- Theatrical release poster
- Directed by: Vihan Suryavanshi
- Written by: Vihan Suryavanshi Kartik Krishnan
- Screenplay by: Vihan Suryavanshi & Kartik Krishnan
- Produced by: Mannan Shaah
- Starring: Karan Parab Kunal Shukla Aayushi Bhave Sana Prabhu Mugdha Chaphekar Hemal Ingle Ajit Pawar
- Cinematography: Santosh Reddy
- Edited by: Gorakshnath Khande
- Music by: Mujeeb Majeed
- Production company: ACE Entertainment
- Distributed by: AA Films
- Release date: 16 September 2022;
- Running time: 169 minutes
- Country: India
- Language: Marathi
- Box office: est.₹3.72 crore

= Roop Nagar Ke Cheetey =

Roop Nagar Ke Cheetey is an Indian Marathi language drama film directed by Vihan Suryavanshi and produced by Mannan Shaah under the banner of ACE Entertainment. The film stars Karan Parab, Kunal Shukla, Aayushi Bhave, Sana Prabhu, Mugdha Chaphekar and Hemal Ingle. The film was released on 16 September 2022.

== Synopsis ==
It depicts the journey of two childhood friends and their contrasting lives in two different cities after an incident. It presents some neglected aspects of friendship that have never been explored before.

== Cast ==
- Karan Parab as Akhil
- Kunal Shukla as Girish
- Hemal Ingle as Devika
- Aayushi Bhave as Maya
- Mugdha Chaphekar as Kshipra
- Sana Prabhu as Rati
- Akshay Kelkar as Sarang
- Saorabh Rajnish Choughule as Jagan
- Onkar Bhojane as Professor
- Rajit Kapur as Jatin
- Tanvika Parlikar as Smita
- Ajit Pawar

== Production and marketing ==
A news report published by The Indian Express in December 2013 suggests that the film was announced back in 2013. The film's title is derived from a popular dialogue, 'Hum Roop Nagar Ke Cheetey Hain, Shikaar Par Hi Jeete Hain', of a 1990s Bollywood movie. It was announced as a Marathi-language film by its producer Mannan Shaah by sharing the film's motion poster on Instagram in January 2021. The shooting of the film was started in February 2021. The film was also shot in Pune, Maharashtra and Bangalore, Karnataka.

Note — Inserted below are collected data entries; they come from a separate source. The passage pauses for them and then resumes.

-- ==== Sys2Proof/Machine/Views.lean ====
section
/-! DEFINITION. Registers whose value follows from other state: what a read of them shows. -/

namespace Sys2Proof.Machine
open R

/-- The index of an offset in an array of registers. -/
def idx (base stride n off : Nat) : Option Nat :=
  if base ≤ off && (off - base) % stride == 0 && decide ((off - base) / stride < n) then some ((off - base) / stride) else none

/-! ### Signal cores (R409) -/

/-- The interrupts pending on a core, bit n − 16 for code n: EVENT is a level (R507). -/
def Device.intPend (d : Device) (c k : Nat) : Nat :=
  let p := (d.word (CX_INT_PEND c k)).toNat % 32
  let ev := match d.lcOf c with
    | some l => (d.coreEvent l k).isSome
    | none => false
  putBits p 1 1 (b2n ev)

/-- CX_LOOP n: level 0 is the outermost. -/
def Core.loopWord (x : Core) (n : Nat) : Nat :=
  match x.loops.reverse[n]? with
  | some l => l.count % 65536 + 65536 * ((l.stop + 32 - l.start) / 32 % 1024)
  | none => 0

/-- A CSR of core k of physical cluster c, the counters apart. -/
def Device.csrView (d : Device) (c k num : Nat) : Option Nat :=
  let x := d.core c k
  let w := (d.word (0x2000000 + 0x80000 * c + 0x1000 * k + num)).toNat
  if num = 0x000 then some (putBits w 9 8 x.loops.length)
  else if num = 0x064 then some (d.intPend c k)
  else (idx 0x070 4 3 num).map x.loopWord

/-! ### Engines -/

/-- STATE of an engine's status: fenced, Off, running while commands are queued, else idle. -/
def Device.engState (d : Device) (kind i dom : Nat) (busy : Bool) : Nat :=
  if d.engFenced kind i then 2 else if d.domSt dom = pOff then 3 else if busy then 1 else 0

/-- Commands queued. -/
def Device.qDepth (d : Device) (target i : Nat) : Nat := (d.engine (engKey target i)).queue.length

def Device.feStatus (d : Device) (e : Nat) : Nat :=
  let q := d.qDepth 1 e
  d.engState 2 e (40 + e / 4) (q != 0) + 4 * q

def Device.preStatus (d : Device) (p : Nat) : Nat :=
  let q := d.qDepth 3 p
  let o := (tabGet (fun _ => []) d.occs p).length
  d.engState 4 p (40 + 2 * p) (q != 0 || o != 0) + 4 * b2n (decide (1 ≤ o)) + 8 * b2n (decide (2 ≤ o)) + 16 * q

def Device.mxeStatus (d : Device) (m : Nat) : Nat :=
  let q := d.qDepth 2 m
  d.engState 3 m (48 + m) (q != 0) + 4 * q

def Device.fecGrpStatus (d : Device) (q : Nat) : Nat :=
  let g := tabGet (fun _ => fecGroup0) d.fec q
  g.cmds.length % 64 + 64 * ((List.range 3).foldl (fun n i => n + b2n (d.fecBusy (3 * q + i)) * 2 ^ i) 0) +
    512 * b2n (g.cmds.any (·.wait)) + 65536 * (g.checkQ.length % 32)

def Device.fecEngStatus (d : Device) (e : Nat) : Nat := d.engState 5 e (52 + engGroup e) (d.fecBusy e)

/-- FEC_ENG_EV_CAUSE with GROUP for the first engine of a group (R302). -/
def Device.fecCause (d : Device) (e : Nat) : Nat :=
  putBits (d.word (FEC_ENG_EV_CAUSE e)).toNat 1 1 (b2n (e < 12 && e % 3 == 0 && d.word (FEC_GRP_CAUSE (e / 3)) != 0))

/-! ### The Dispatcher (R368) -/

/-- DSP_PANEL_STATUS p. -/
def Device.panelStatus (d : Device) (p : Nat) : Nat :=
  let ready := (d.panelItems p).filter (fun q => q.2.st == .ready)
  (d.panelItems p).length + 2 ^ 13 * ready.length + 2 ^ 26 * ready.foldl (fun n q => max n q.2.level) 0

/-! ### Lacework (R116, R121, R575) -/

/-- LWK_RT: word w of router i's table of an epoch. -/
def Device.rtWord (d : Device) (i e w : Nat) : Nat :=
  let t := d.rt e
  if w < 20 then (if t.phys w < 20 then clusterNode (t.phys w) 0 else 0)
  else if w < 26 then (List.range 8).foldl (fun n j => n + t.xrowOf i (8 * (w - 20) + j) % 8 * 16 ^ j) 0
  else 0

/-- LWK_STAT: the snapshot of the selected node at an offset from LWK_STAT_BYTES_LO. -/
def Device.statView (d : Device) (o : Nat) : Option Nat :=
  let s := tabGet (fun _ => stat0) d.lwk.snap (d.get LWK_STAT_IDX_NODE)
  let sat := fun n => min n (2 ^ 32 - 1)
  match o with
  | 0x00 => some (s.bytes % 2 ^ 32)
  | 0x04 => some (s.bytes / 2 ^ 32 % 2 ^ 16)
  | 0x08 => some (sat s.pkts)
  | 0x0C => some (sat s.np)
  | 0x10 => some (s.tgtBytes % 2 ^ 32)
  | 0x14 => some (s.tgtBytes / 2 ^ 32 % 2 ^ 16)
  | 0x18 => some (sat s.tgtPkts)
  | _ => (idx 0x38 4 16 o).map (fun n => sat (s.hist.getD n 0))

/-! ### Heath (R146) -/

/-- HTH_BANK_STATE with STATE 3 of a bank whose domain is Off; a retired one reads RETIRED (DEDUCED, log entry 49). -/
def Device.bankView (d : Device) (b : Nat) : Nat :=
  let w := (d.word (HTH_BANK_STATE b)).toNat
  if !d.retired b && d.domSt (20 + b / 4) = pOff then putBits w 1 0 3 else w

/-! ### The fault queue (R510, R513) -/

/-- The eight words of a record. -/
def FaultRec.words (r : FaultRec) : List Nat :=
  [r.cls + 16 * r.action + 64 * b2n r.recurrence + 65536 * r.seq,
   r.kind % 256 + 256 * (r.index % 256) + 65536 * r.core + 2 ^ 19 * b2n r.coreV + 2 ^ 20 * r.lc,
   r.addr % 2 ^ 32, r.addr / 2 ^ 32 % 2 ^ 16 + 2 ^ 16 * (r.req % 1024), r.tick % 2 ^ 32, r.tick / 2 ^ 32,
   r.detail % 2 ^ 32, r.event % 512]

/-- Word n of the record at a place of the queue; 0 where there is none. -/
def Device.faultWord (d : Device) (i n : Nat) : Nat :=
  match d.flt.queue[i]? with
  | some r => r.words.getD n 0
  | none => 0

/-- FLT_STATUS with COUNT and FULL. -/
def Device.faultStatus (d : Device) : Nat :=
  let n := d.flt.queue.length
  putBits (d.word FLT_STATUS).toNat 7 0 (n + 128 * b2n (decide (64 ≤ n)))

/-! ### Lanes of the twin and the network (R172, R546) -/

/-- Whether the link of a twin lane (64 to 71) or a network lane (72 to 79) is enabled. -/
def Device.linkOn (d : Device) (n : Nat) : Bool :=
  if n < 64 then false
  else if n < 72 then d.on TWN_CTRL_LINK_EN
  else match d.lanePort (n - 72) with
    | some p => bit (d.get NET_CTRL_PORT_EN) p
    | none => false

/-- RLN_QUAD_CFG of quads 16 to 19: LANE_EN follows the link enables. -/
def Device.quadCfg (d : Device) (k : Nat) : Nat :=
  putBits (d.word (RLN_QUAD_CFG k)).toNat 7 4 ((List.range 4).foldl (fun n i => n + b2n (d.linkOn (4 * k + i)) * 2 ^ i) 0)

/-! ### Every computed register -/

/-- Cores of a cluster halted by debug. -/
def Device.haltedMask (d : Device) (c : Nat) : Nat :=
  (List.range 8).foldl (fun n k => n + b2n (d.core c k).halted * 2 ^ k) 0

/-- What a read of the register at an offset shows a requester, where it is not the register's own word. -/
def Device.view (d : Device) (r : Req) (off : Nat) : Option Nat :=
  if off < 0x100000 then none
  else if off < 0x200000 then
    if off = EVF_NEXT then some (match d.nextEvent r with
      | some n => n + 2 ^ 31
      | none => 0)
    else none
  else if off < 0x300000 then
    if off = TTB_TICK_HI then some (tabGet (fun _ => 0) d.time.latchHi (reqNum r) % 2 ^ 32)
    else if off = TTB_TOD_SEC_LO then some (tabGet (fun _ => 0) d.time.latchSec (reqNum r) % 2 ^ 32)
    else if off = TTB_TOD_SEC_HI then some (tabGet (fun _ => 0) d.time.latchSec (reqNum r) / 2 ^ 32 % 2 ^ 16)
    else none
  else if off < 0x400000 then
    if off = PKL_PANEL_ID then some (tabGet (fun _ => 0) d.pkl.panelId (d.get PKL_PANEL_SEL_PANEL)) else none
  else if off < 0x500000 then
    if off = ELP_AGE_DATA then some (tabGet (fun _ => 0) d.power.osc (d.get ELP_AGE_SEL_OSC)) else none
  else if off < 0x600000 then
    if off = FLT_STATUS then some d.faultStatus
    else (idx (FLT_HEAD 0) 4 8 off).map (d.faultWord 0) <|>
      (idx (FLT_PEEK 0) 4 8 off).map (d.faultWord (d.get FLT_PEEK_IDX_IDX))
  else if off < 0x800000 then
    if off = LWK_OLD_INFLIGHT then some (min d.oldCount 65535)
    else if off = LWK_EPOCH then some ((d.put LWK_EPOCH_DRAINED (b2n (d.oldCount == 0))).word LWK_EPOCH).toNat
    else if LWK_STAT_BYTES_LO ≤ off && off < LWK_STAT_BYTES_LO + 0x78 then d.statView (off - LWK_STAT_BYTES_LO)
    else if off = DSP_HSUB_LO then some (tabGet (fun _ => 0) d.dsp.hsubLo (reqNum r))
    else if off = DSP_HSUB_HI then some (tabGet (fun _ => 0) d.dsp.hsubHi (reqNum r))
    else (idx (DSP_PANEL_STATUS 0) 0x100 20 off).map d.panelStatus <|>
      (if LWK_RT 0 0 0 ≤ off && off < LWK_RT 96 0 0 then
        some (d.rtWord ((off - LWK_RT 0 0 0) / 0x100) ((off - LWK_RT 0 0 0) / 0x80 % 2) ((off - LWK_RT 0 0 0) % 0x80 / 4))
       else none)
  else if off < 0xA00000 then (idx (RLN_QUAD_CFG 16) 0x10 4 off).map (fun k => d.quadCfg (16 + k))
  else if off < 0x1800000 then none
  else if off < 0x2000000 then (idx (HTH_BANK_STATE 0) 4 80 off).map d.bankView
  else if off < 0x2A00000 then
    let c := (off - 0x2000000) / 0x80000
    let o := (off - 0x2000000) % 0x80000
    if o < 0x8000 then d.csrView c (o / 0x1000) (o % 0x1000)
    else if off = CLU_DBG_STATUS c then some (d.haltedMask c)
    else none
  else if off < 0x3A00000 then (idx (FFE_ENG_STATUS 0) 0x20 32 off).map d.feStatus
  else if off < 0x3C00000 then (idx (MXE_STATUS 0) 0x100 4 off).map d.mxeStatus
  else if off < 0x3E00000 then
    (idx (FEC_GRP_STATUS 0) 0x100 4 off).map d.fecGrpStatus <|> (idx (FEC_ENG_STATUS 0) 0x20 24 off).map d.fecEngStatus <|>
      (idx (FEC_ENG_EV_CAUSE 0) 0x20 24 off).map d.fecCause <|> (idx (FEC_ENC_STATUS 0) 0x100 4 off).map (d.qDepth 5)
  else (idx (PRE_STATUS 0) 0x100 4 off).map d.preStatus

end Sys2Proof.Machine
end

The first teaser of the film was released on YouTube in July 2022. The film's trailer was released on 2 September 2022, in YouTube. It is released on 16 September 2022.

== Soundtrack ==

The film score is composed by Mujeeb Majeed while the songs featured in the film are composed by Mannan Shaah and Shaan Rahman, lyrics by Jai Atre and songs sung by Adarsh Shinde, Saurabh Salunke, Gowry Lekshmi, Narayani Gopan, Shaan Rahman and Sunidhi Chauhan.

Track listing
| No. | Title | Lyrics | Singer(s) | Length |
|---|---|---|---|---|
| 1. | "Houn Jau De" | Jai Atre | Adarsh Shinde, Saurabh Salunke | 5:04 |
| 2. | "Mudda Asa" | Jai Atre | Gowry Lekshmi, Narayani Gopan | 4:20 |
| 3. | "Takladu" | Jai Atre | Narayani Gopan | 4:01 |
| 4. | "Thambli Kashi Kahani" | Jai Atre | Sunidhi Chauhan | 3:51 |
| 5. | "Houn Zaau De (reprise version)" | Jai Atre | Adarsh Shinde | 5:08 |
| Total length: |  |  |  | 22:40 |

== Reception ==
===Critical reception===
Sanjay Ghavare of Marathi newspaper Lokmat praises the performance of actors, cinematography and eye-catching locations of the film. The film's writing and direction were also praised. Anub George of The Times of India gave it 3.5 out of 5 stars, calling the film ‘surprises you with its nuanced approach toward storytelling.’ The film was rated 2.5 out of 5 by Jaydeep Pathakji, a film critic who writes for newspaper Maharashtra Times.